Australian surf lifesaving under scrutiny after death of 3rd teenager in competition


Search for missing Maroochydore SLSC competitor Matthew Barclay resumes at Kurrawa Beach on March 29, 2012 on the Gold Coast, Australia.


Matt Roberts

Australian surf lifesaving in mourning — calls for legal action mounting — after a teenager became the third lifesaver to die while competing in the national titles on Queensland's Gold Coast.

The body of Matthew Barclay, 14, was found on Thursday morning a mile north of where he disappeared late Wednesday while competing in a board race in the Australian Surf Life Saving Championships at Kurrawa Beach.

Barclay was the third young lifesaver to die in recent years at the national titles, in which the country's elite surf lifesavers compete.

Saxon Bird, 19, drowned at Kurrawa in 2010 after being hit by another competitor's surf ski.

And Robert Gatenby, 15, drowned at the 1996 titles at Kurrawa, held despite a cyclone (hurricane) hovering just off the Queensland coast.

Lawyer Chris Branson, who represented the Bird family at a coronial inquest, told Sky news that it was clear Surf Life Saving Australia (SLSA) had learned nothing from the Bird and Gatenby deaths.

He said future competitions at Kurrawa should be banned, and there must be a royal commission.

The Australian Broadcasting Corporation, meantime, wrote that SLSA officials had also been criticized for poor decision making and consultation about surf conditions, a lack of safety devices for competitors, and too little emphasis on water safety. 

The use of lightweight helmets, floatation devices and leg ropes — used by surfboard riders but not by surf lifesavers paddling rescue boards — had been suggested but never introduced.

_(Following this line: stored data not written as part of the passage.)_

-- ==== Sys2Proof/Machine/Display.lean ====
section
/-! DEFINITION. The display heads' commands (R289 to R306), and DISP_COMMIT (R302). -/

namespace Sys2Proof.Machine

open Host (Outcome)

/-- DSP_HEAD_ENABLE (R292): a write of DSP_HEAD_CFG_h. -/
def execDspHeadEnable (h : Fin 2) (v : Word) (s : State) : Outcome State Fault Refusal := s.on fun s => (s.writeHeadCfg h v.toNat)

/-- DSP_HEAD_DISABLE (R308): EN cleared. -/
def execDspHeadDisable (h : Fin 2) (s : State) : Outcome State Fault Refusal := s.on fun s =>
  if s.flag (Fld.DSP_HEAD_CFG_EN h) then (s.dspDisable h) else s

/-- DSP_LINK_TRAIN (R289): a head in TRAINING trains; `ok` gives the outcomes of its attempts in order. -/
def execDspLinkTrain (h : Fin 2) (ok : List Bool) (s : State) : Outcome State Fault Refusal := s.on fun s =>
  if s.mayTrain h ∧ s.dspState h = dsTraining then (s.dspTrain h ok) else s

/-- DSP_TRAIN_RETRY (R289): 1 s after a failed training the head tries again. -/
def execDspTrainRetry (h : Fin 2) (ok : List Bool) (s : State) : Outcome State Fault Refusal := s.on fun s =>
  if s.retryDue h then (s.dspTrain h ok) else s

/-- DSP_IRQ_HPD (R289): a pulse of R360 makes the head read the link status and retrain where a lane has lost lock. -/
def execDspIrqHpd (h : Fin 2) (lost : Bool) (ok : List Bool) (s : State) : Outcome State Fault Refusal := s.on fun s0 =>
  let s := s0.setDrop h { s0.drop h with irq := false }
  if (s0.drop h).irq ∧ s.mayTrain h then
    if s.dspState h = dsScanout then
      if lost then (((s.count (Cnt.DSP_CNT_RETRAIN h) 1).setf (Fld.DSP_HEAD_STATUS_STATE h) dsTraining).dspTrain h ok)
      else s
    else (s.dspTrain h ok)
  else s

/-- DSP_HPD_RISE (R306): the head reads its sink's DPCD and EDID. Log entry 103 (DEDUCED). -/
def execDspHpdRise (h : Fin 2) (dpcd edid : List Byte) (s : State) : Outcome State Fault Refusal := s.on fun s =>
  if !s.sinkThere h || s.flag (Fld.DSP_HEAD_STATUS_HPD h) then s else
  let n := edidBlocks edid
  let good := (List.range n).all (fun i => edidSum edid i)
  let s1 := ((s.putWords (Fld.DSP_DPCD h) 4 (dpcd.take 16)).putWords (Fld.DSP_EDID h) 128 (edid.take (128 * n)))
    |>.setb (Fld.DSP_SINK_EDID_VALID h) good |>.setf (Fld.DSP_SINK_BLOCKS h) n |>.setf (Fld.DSP_SINK_RATE h) (byteAt dpcd 1)
    |>.setf (Fld.DSP_SINK_LANES h) (byteAt dpcd 2 % 32) |>.setf (Fld.DSP_HEAD_STATUS_HPD h) 1
  let s2 := if s1.mayTrain h then s1.setf (Fld.DSP_HEAD_STATUS_STATE h) dsTraining else s1
  (s2.raise Evt.DSP_HOTPLUG [h, 1])

/-- DSP_HPD_LOSS (R306): HPD has been low for more than 2 ms. -/
def execDspHpdLoss (h : Fin 2) (s : State) : Outcome State Fault Refusal := s.on fun s =>
  if s.sinkThere h || !s.flag (Fld.DSP_HEAD_STATUS_HPD h) || !s.ranFor (s.drop h).at'.hpd 2000001 then s else
  let s1 := ((s.putWords (Fld.DSP_DPCD h) 4 []).putWords (Fld.DSP_EDID h) 128 [])
    |>.setf (Fld.DSP_SINK_EDID_VALID h) 0 |>.setf (Fld.DSP_SINK_BLOCKS h) 0 |>.setf (Fld.DSP_SINK_RATE h) 0
    |>.setf (Fld.DSP_SINK_LANES h) 0 |>.setf (Fld.DSP_HEAD_STATUS_HPD h) 0
  let s2 := if s.dspState h = dsOff ∨ s.dspState h = dsNoMemory then s1
    else s1 |>.setf (Fld.DSP_HEAD_STATUS_STATE h) dsWaitSink |>.setf (Fld.DSP_HEAD_STATUS_LANES h) 0
      |>.setf (Fld.DSP_HEAD_STATUS_RATE h) 0
  (s2.raise Evt.DSP_HOTPLUG [h, 0])

/-- DSP_PACKET_TAKE (R294, R299 to R302): the engine takes the packet at the head of INQ at line time `t`. -/
def execDspPacketTake (h : Fin 2) (t : Nat) (s0 : State) : Outcome State Fault Refusal := s0.on fun s0 =>
  let s := s0.advance t
  let q := s.getf (Fld.DSP_HEAD_CFG_INQ h)
  if s.dspState h = dsOff ∨ 16 ≤ (s.dhead h).commits.length then s
  else
    match s.readHead q with
    | (none, s1) => s1
    | (some p, s1) =>
      let b := s1.pktBytes p
      let type := byteAt b 0
      let s2 := s1.popPkt q
      if s.dspState h = dsNoMemory then
        (if !pktGap p && type == 1 then s2.count (Cnt.DSP_CNT_DISCARD h) 1 else s2)
      else if pktGap p then
        let g := GapPend.ofBytes b
        let H := s2.dhead h
        (((s2.setDhead h { H with cur := { H.cur with loss := true } }).count (Cnt.DSP_CNT_TILE_LOST h) g.pkts).raiseLimited
          Evt.DSP_TILE_LOSS h [h, g.pkts])
      else if pktPoison p then (s2.count (Cnt.DSP_CNT_TILE_BAD h) 1)
      else if type = 1 then
        if !s2.tileGood h b then (s2.count (Cnt.DSP_CNT_TILE_BAD h) 1)
        else
          match s2.takeTile h b with
          | some s3 => s3
          | none => s1
      else if type = 2 then (s2.takeCommit h s.now b)
      else (s2.count (Cnt.DSP_CNT_TILE_BAD h) 1)

/-- DSP_FRAME_START (R290, R291, R303 to R305): step 1 at line time `t`, where a frame starts then. Log entry 180 (DESIGN CHOICE). -/
def execDspFrameStart (h : Fin 2) (t : Nat) (s0 : State) : Outcome State Fault Refusal := s0.on fun s0 =>
  let s := s0.advance t
  if s0.dspState h = dsOff ∨ s0.dspState h = dsNoMemory ∨ !s0.frameDue h t then s
  else
    let s1 := s.freezeStep h
    let H := s1.dhead h
    let ready := H.commits.takeWhile (fun c => match c.eff with
      | some e => decide (e < t)
      | none => false)
    let touched := ready.any (fun c => !c.set.dropping && c.set.tiles.any (fun x => s1.watches h x))
    let line := 1000000 * s1.htotal h
    let acc := if line = 0 then 0 else s1.lockClocks h % line + H.frac
    let free := match H.start with
      | none => 0
      | some f => (s1.frameAfter h f).2
    let n := s1.getf (Fld.DSP_FRAME_HI h) * 2 ^ 32 + s1.getf (Fld.DSP_FRAME_LO h) + 1
    let s2 := (s1.setDhead h { H with commits := H.commits.drop ready.length, applying := H.applying ++ ready, start := some t,
                                      blank := some t, live := s1.dspState h == dsScanout, filled := false, expect := touched,
                                      relock := false, extra := if s1.lineLocked h then acc / 1000000 else 0,
                                      frac := if s1.lineLocked h then acc % 1000000 else free })
      |>.set64 (Fld.DSP_FRAME_LO h) (Fld.DSP_FRAME_HI h) (n % 2 ^ 64)
      |>.set64 (Fld.DSP_VB_TIME_LO h) (Fld.DSP_VB_TIME_HI h) (t % 2 ^ 64)
    (if H.relock then s2.raise Evt.DSP_RELOCK [h, t / tickNs] else s2)

/-- DSP_APPLY_DONE (R303): the taken sets are in the frame buffer, their records freed and the commits counted. Log entry 102 (DEDUCED). -/
def execDspApplyDone (h : Fin 2) (s : State) : Outcome State Fault Refusal := s.on fun s =>
  let H := s.dhead h
  if H.applying.isEmpty then s
  else
    let bytes := (H.applying.filter (fun c => !c.set.dropping)).foldl (fun k c => k + c.set.size (bppOf (s.dspFormat h))) 0
    let s := s.advance (H.start.getD 0 + cdiv bytes 16)
    let tiles := (H.applying.filter (fun c => !c.set.dropping)).flatMap (fun c => c.set.tiles)
    let s1 := tiles.foldl (fun u t => u.putTile h t) s
    let n := H.applying.foldl (fun k c => k + c.set.size (bppOf (s.dspFormat h))) 0
    ((s1.setDhead h { H with applying := [], used := H.used - n }).count (Cnt.DSP_CNT_COMMITS h) H.applying.length)

/-- DSP_PREFILL (R303): 20 µs before blanking ends, after the apply, the line buffer takes lines 0 to 3 of the frame buffer. -/
def execDspPrefill (h : Fin 2) (s : State) : Outcome State Fault Refusal := s.on fun s =>
  match (s.dhead h).blank with
  | none => s
  | some f =>
    if s.dspState h = dsOff ∨ s.dspState h = dsNoMemory ∨ !(s.dhead h).applying.isEmpty then s
    else
    let s := s.advance (s.blankEnd h f - 20000)
    let s1 := (s.rowTouch h 0 (min 4 (s.vact h))).spanEnd 13 (32768 + 4096 * h) (36864 + 4096 * h)
    (s1.setDhead h { s.dhead h with filled := true, lines := ([0, 1, 2, 3].map (fun y => s.pixels h 0 y (s.hact h))).flatten })

/-- The words of line `y` of head `h` in the line buffer. Log entry 90 (DESIGN CHOICE). -/
def lineWord (h y : Nat) : Nat := 32768 + 4096 * h + 1024 * y

/-- The pixels of a frame: lines 0 to 3 from the line buffer, a line black where it is uncorrectable (R420), the rest from the frame buffer (R303). Log entry 180 (DESIGN CHOICE). -/
def Hub.framePixels (s : Hub) (h : Nat) : List Byte :=
  let w := 3 * s.hact h
  ((List.range (min 4 (s.vact h))).map (fun y =>
    if s.spanBad 13 (lineWord h y) (lineWord h (y + 1)) then zeros w else slice (s.dhead h).lines (w * y) w)).flatten
    ++ ((List.range (s.vact h - 4)).map (fun i => s.pixels h 0 (4 + i) (s.hact h))).flatten

/-- DSP_SCANOUT_START (R290, R303): blanking ends; line 0 leaves the pin and the lines of the frame follow it, where the link was up at
the frame start. Log entry 180 (DESIGN CHOICE). -/
def execDspScanoutStart (h : Fin 2) (s : State) : Outcome State Fault Refusal := s.on fun s =>
  let H := s.dhead h
  match H.blank with
  | none => s
  | some f =>
    if !H.filled then s
    else
    let s1 := (s.advance (s.blankEnd h f)).setDhead h { H with blank := none, filled := false }
    (if s.dspState h = dsScanout ∧ H.live then
        ((s1.spanTouch 13 (lineWord h 0) (lineWord h 4)).rowTouch h 4 (s.vact h - 4)).emit (.scanFrame h (s.framePixels h))
      else s1)

/-- DSP_FRZ_WRITE (R305): a write of DSP_FRZ_XY (0), DSP_FRZ_WH (1) or DSP_FRZ_CFG (2). -/
def execDspFrzWrite (h : Fin 2) (r : Fin 3) (v : Word) (s : State) : Outcome State Fault Refusal := s.on fun s => (s.writeFrz h r v.toNat)

/-- DISP_COMMIT (R302): at T the oldest held commit of the head with the COMMIT_ID is presented. -/
def execDispCommit (slot : Fin 1024) (s : State) : Outcome State Fault Refusal := s.on fun s =>
  match s.due slot 0x30 with
  | none => s
  | some l =>
    let s0 := s.advance l.f
    let h := l.target
    let cs := (s0.dhead h).commits
    match cs.findIdx? (fun c => c.own.isNone && c.id == l.width) with
    | none => (s0.launchDone slot lsEmpty l.f)
    | some i => ((s0.present h (cs.modify i (fun c => { c with own := some l.f }))).launchRan slot l.f)

end Sys2Proof.Machine
end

According to the Brisbane Times, Barclay's death was likely to trigger at least three investigations.

SLSA chief executive Brett Williamson said events at the national titles, suspended Thursday, would resume Friday at nearby Kirra beach. 

Williamson said there had been no concerns about surf conditions before Wednesday's tragedy, and the association was cooperating with a police investigation.

According to Sky News, he would not comment on reports Barclay was involved in a collision in the surf.

He said no firm decision had been made on whether Kurrawa — described by some as a dangerous beach — should be used for future events.

"We'll look at that issue, or that aspect, in the fullness of all the information. We need to make sure we have all the facts on the table," he reportedly said.

Bird's sister, Arielle, told Sky that Kurrawa was a "tricky" beach and that the event should be moved.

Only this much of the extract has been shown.